(DESCRIPTION OF THE TASK):
Copy out exactly the stretch of the listing below that begins at the line containing "t.bare = s.bare" and ends at the line containing "lone thread -/", and copy nothing outside it.

========

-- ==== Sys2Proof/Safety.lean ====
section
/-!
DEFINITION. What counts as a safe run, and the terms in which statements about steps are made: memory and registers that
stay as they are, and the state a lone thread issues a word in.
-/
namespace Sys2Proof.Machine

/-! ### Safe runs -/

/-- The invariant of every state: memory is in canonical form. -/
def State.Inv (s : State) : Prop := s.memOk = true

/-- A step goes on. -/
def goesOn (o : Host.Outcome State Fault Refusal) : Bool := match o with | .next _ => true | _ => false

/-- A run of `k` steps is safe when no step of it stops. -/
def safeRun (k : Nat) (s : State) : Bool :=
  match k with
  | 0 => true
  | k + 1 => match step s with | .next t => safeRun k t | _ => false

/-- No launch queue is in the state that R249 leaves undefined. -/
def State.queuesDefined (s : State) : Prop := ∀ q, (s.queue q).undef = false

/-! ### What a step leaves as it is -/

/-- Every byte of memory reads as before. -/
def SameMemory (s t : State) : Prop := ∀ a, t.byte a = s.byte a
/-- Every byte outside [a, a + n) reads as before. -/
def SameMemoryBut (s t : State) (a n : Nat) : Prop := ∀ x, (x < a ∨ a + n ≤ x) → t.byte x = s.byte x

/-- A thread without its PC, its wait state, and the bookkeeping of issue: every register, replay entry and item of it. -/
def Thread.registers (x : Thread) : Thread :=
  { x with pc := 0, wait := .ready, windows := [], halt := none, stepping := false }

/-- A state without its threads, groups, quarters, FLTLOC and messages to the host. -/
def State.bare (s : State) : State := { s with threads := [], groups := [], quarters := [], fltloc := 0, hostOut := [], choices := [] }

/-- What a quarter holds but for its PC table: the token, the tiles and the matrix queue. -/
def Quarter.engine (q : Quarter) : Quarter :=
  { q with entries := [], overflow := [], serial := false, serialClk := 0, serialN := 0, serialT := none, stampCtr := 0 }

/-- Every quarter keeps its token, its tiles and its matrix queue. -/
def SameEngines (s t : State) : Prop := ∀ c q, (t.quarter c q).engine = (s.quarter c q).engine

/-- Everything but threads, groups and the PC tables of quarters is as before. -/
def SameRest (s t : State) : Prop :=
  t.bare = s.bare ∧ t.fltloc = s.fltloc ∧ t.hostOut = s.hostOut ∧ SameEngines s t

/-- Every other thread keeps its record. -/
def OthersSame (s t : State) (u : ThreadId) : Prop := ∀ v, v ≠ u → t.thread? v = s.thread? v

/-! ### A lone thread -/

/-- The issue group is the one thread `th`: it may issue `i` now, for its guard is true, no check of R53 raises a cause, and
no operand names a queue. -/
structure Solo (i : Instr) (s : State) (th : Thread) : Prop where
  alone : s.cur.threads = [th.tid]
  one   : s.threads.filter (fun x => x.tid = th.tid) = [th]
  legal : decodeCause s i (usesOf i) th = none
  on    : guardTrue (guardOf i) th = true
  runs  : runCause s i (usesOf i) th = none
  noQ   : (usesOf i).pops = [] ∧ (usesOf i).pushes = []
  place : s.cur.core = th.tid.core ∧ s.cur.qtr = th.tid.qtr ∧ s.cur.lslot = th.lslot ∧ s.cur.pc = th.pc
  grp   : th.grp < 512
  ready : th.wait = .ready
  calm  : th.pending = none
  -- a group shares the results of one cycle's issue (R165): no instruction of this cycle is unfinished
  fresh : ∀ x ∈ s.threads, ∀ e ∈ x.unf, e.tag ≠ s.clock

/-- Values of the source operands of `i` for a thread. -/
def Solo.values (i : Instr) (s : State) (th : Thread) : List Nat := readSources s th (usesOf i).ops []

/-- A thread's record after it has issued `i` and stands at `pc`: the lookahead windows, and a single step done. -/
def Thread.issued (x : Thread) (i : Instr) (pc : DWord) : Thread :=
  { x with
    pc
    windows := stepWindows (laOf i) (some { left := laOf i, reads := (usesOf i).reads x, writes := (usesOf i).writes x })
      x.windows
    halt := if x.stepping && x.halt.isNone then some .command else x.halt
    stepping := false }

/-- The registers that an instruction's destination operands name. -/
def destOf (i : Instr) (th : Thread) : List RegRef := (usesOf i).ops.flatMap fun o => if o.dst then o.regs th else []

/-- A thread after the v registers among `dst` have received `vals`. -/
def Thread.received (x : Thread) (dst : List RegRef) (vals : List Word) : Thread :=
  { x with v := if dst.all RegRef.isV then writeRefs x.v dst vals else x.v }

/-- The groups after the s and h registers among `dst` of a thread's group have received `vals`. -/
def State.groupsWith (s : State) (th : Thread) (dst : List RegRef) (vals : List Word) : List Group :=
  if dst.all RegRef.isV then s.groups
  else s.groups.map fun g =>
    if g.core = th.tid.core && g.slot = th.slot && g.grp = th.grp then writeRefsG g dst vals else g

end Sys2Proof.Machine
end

========

(WRITTEN RESPONSE):
  t.bare = s.bare ∧ t.fltloc = s.fltloc ∧ t.hostOut = s.hostOut ∧ SameEngines s t

/-- Every other thread keeps its record. -/
def OthersSame (s t : State) (u : ThreadId) : Prop := ∀ v, v ≠ u → t.thread? v = s.thread? v

/-! ### A lone thread -/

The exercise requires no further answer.